### The problem
Every line from the one containing "def Place.inMemory : Place → Prop" to the end of the records below, written out word for word, is the whole answer.

(Listed entries Opens)

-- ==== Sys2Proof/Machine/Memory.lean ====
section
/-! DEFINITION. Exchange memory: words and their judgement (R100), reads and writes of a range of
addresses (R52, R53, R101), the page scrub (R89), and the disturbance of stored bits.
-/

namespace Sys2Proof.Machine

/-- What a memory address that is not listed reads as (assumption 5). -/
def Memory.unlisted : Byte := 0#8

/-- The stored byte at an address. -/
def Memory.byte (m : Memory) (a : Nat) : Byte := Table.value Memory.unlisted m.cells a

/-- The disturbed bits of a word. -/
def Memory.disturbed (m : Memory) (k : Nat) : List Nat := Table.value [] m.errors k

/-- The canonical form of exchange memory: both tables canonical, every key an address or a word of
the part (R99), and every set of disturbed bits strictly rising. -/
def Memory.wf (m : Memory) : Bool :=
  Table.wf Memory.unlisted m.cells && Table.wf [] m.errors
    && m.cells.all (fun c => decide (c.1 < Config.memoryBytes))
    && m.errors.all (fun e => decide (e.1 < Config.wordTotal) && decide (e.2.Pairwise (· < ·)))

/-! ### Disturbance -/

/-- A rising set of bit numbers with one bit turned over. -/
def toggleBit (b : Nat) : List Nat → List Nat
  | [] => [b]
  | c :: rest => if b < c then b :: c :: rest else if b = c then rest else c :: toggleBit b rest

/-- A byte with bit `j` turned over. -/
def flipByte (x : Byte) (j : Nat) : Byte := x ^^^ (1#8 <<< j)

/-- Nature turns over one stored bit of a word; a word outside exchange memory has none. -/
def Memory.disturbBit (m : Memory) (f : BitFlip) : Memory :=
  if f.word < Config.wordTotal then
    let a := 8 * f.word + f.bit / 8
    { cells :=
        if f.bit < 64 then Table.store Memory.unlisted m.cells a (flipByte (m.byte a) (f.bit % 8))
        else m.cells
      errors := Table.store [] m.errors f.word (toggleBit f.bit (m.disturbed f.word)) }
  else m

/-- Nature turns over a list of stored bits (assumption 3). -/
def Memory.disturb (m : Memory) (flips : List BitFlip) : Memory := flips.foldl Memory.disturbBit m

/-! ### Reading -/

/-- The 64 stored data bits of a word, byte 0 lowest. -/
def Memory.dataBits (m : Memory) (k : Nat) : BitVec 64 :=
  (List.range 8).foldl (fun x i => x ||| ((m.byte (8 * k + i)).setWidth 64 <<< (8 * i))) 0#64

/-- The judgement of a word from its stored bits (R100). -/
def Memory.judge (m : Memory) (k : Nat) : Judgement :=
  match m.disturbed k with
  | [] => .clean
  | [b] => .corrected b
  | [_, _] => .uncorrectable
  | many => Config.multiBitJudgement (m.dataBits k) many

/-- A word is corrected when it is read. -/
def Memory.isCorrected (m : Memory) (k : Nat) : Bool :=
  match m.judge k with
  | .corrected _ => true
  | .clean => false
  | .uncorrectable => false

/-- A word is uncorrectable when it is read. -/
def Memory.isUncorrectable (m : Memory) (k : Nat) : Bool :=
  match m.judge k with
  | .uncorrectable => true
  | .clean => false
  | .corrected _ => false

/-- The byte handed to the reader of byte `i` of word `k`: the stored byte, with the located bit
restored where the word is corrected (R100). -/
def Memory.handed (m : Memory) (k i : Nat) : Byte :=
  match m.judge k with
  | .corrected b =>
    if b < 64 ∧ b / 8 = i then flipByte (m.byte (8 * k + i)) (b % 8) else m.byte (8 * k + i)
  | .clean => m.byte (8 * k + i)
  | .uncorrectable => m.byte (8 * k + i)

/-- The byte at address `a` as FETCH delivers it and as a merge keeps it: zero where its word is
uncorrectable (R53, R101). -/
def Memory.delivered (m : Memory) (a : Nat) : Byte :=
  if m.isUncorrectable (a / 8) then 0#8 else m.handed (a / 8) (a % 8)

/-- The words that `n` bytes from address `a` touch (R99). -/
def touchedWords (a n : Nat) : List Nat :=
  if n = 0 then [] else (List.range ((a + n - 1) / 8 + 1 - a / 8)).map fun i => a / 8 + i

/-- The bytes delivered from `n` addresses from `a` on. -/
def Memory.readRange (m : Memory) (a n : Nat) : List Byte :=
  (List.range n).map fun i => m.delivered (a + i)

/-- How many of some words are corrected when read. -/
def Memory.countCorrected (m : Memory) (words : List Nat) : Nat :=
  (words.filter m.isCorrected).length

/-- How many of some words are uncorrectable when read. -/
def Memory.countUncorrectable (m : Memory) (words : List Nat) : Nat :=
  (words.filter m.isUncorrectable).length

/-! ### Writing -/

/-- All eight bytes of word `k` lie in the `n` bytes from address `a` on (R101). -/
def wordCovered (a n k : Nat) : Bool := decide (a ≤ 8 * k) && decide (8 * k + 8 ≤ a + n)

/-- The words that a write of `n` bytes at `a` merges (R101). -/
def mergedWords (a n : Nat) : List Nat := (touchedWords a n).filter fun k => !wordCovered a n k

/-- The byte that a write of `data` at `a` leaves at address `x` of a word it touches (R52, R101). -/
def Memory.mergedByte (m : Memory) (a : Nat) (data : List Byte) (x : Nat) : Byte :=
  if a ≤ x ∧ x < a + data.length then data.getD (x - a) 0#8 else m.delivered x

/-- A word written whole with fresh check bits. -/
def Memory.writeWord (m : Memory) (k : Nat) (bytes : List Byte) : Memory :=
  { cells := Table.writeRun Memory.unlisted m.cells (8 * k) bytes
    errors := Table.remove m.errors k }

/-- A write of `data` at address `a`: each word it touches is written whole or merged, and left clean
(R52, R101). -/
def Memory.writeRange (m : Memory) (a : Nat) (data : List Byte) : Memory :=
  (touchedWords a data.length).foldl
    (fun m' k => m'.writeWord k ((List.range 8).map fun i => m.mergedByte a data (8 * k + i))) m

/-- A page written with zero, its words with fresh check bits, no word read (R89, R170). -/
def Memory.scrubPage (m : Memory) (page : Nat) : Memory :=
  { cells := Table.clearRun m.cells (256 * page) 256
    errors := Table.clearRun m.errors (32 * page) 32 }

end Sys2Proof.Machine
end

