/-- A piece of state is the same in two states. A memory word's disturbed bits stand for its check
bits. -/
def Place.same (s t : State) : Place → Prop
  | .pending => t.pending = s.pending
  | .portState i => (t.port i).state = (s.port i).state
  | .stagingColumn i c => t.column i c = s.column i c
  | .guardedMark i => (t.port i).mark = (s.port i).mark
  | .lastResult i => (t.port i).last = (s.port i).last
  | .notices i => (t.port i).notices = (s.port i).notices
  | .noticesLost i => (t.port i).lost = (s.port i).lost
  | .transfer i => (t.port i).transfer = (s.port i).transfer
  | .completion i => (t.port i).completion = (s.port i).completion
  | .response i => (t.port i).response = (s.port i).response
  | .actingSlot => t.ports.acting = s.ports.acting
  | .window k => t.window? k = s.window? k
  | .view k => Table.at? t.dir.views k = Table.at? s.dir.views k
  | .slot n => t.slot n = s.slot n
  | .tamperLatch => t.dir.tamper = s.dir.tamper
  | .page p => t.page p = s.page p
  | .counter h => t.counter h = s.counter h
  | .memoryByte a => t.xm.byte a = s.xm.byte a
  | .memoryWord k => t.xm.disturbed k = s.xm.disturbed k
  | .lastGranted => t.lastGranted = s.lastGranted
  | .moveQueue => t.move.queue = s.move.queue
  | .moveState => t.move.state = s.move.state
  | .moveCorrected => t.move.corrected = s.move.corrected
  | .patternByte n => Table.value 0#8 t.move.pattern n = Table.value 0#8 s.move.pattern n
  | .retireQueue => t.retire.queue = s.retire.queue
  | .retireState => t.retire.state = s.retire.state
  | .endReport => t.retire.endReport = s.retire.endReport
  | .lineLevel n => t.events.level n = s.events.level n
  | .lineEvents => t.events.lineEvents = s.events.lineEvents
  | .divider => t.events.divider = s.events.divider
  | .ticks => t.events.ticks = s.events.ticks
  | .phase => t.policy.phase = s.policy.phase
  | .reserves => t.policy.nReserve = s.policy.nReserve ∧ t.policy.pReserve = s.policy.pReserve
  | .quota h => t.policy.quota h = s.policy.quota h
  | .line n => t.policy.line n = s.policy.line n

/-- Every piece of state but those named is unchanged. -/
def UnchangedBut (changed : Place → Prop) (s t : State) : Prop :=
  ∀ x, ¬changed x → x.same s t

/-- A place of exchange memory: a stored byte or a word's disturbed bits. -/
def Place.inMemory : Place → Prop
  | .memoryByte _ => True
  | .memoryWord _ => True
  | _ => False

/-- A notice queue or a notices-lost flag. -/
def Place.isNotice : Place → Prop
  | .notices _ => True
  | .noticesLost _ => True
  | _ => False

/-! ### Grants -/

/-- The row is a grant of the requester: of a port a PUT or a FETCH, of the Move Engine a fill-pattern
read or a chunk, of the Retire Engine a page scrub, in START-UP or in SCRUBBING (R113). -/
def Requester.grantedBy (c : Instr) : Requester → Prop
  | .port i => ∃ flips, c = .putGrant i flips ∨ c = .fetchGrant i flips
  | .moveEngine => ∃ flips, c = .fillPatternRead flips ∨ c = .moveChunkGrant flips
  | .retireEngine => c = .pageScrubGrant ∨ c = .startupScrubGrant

(Listed entries Closes)

### Response
def Place.inMemory : Place → Prop
  | .memoryByte _ => True
  | .memoryWord _ => True
  | _ => False

/-- A notice queue or a notices-lost flag. -/
def Place.isNotice : Place → Prop
  | .notices _ => True
  | .noticesLost _ => True
  | _ => False

/-! ### Grants -/

/-- The row is a grant of the requester: of a port a PUT or a FETCH, of the Move Engine a fill-pattern
read or a chunk, of the Retire Engine a page scrub, in START-UP or in SCRUBBING (R113). -/
def Requester.grantedBy (c : Instr) : Requester → Prop
  | .port i => ∃ flips, c = .putGrant i flips ∨ c = .fetchGrant i flips
  | .moveEngine => ∃ flips, c = .fillPatternRead flips ∨ c = .moveChunkGrant flips
  | .retireEngine => c = .pageScrubGrant ∨ c = .startupScrubGrant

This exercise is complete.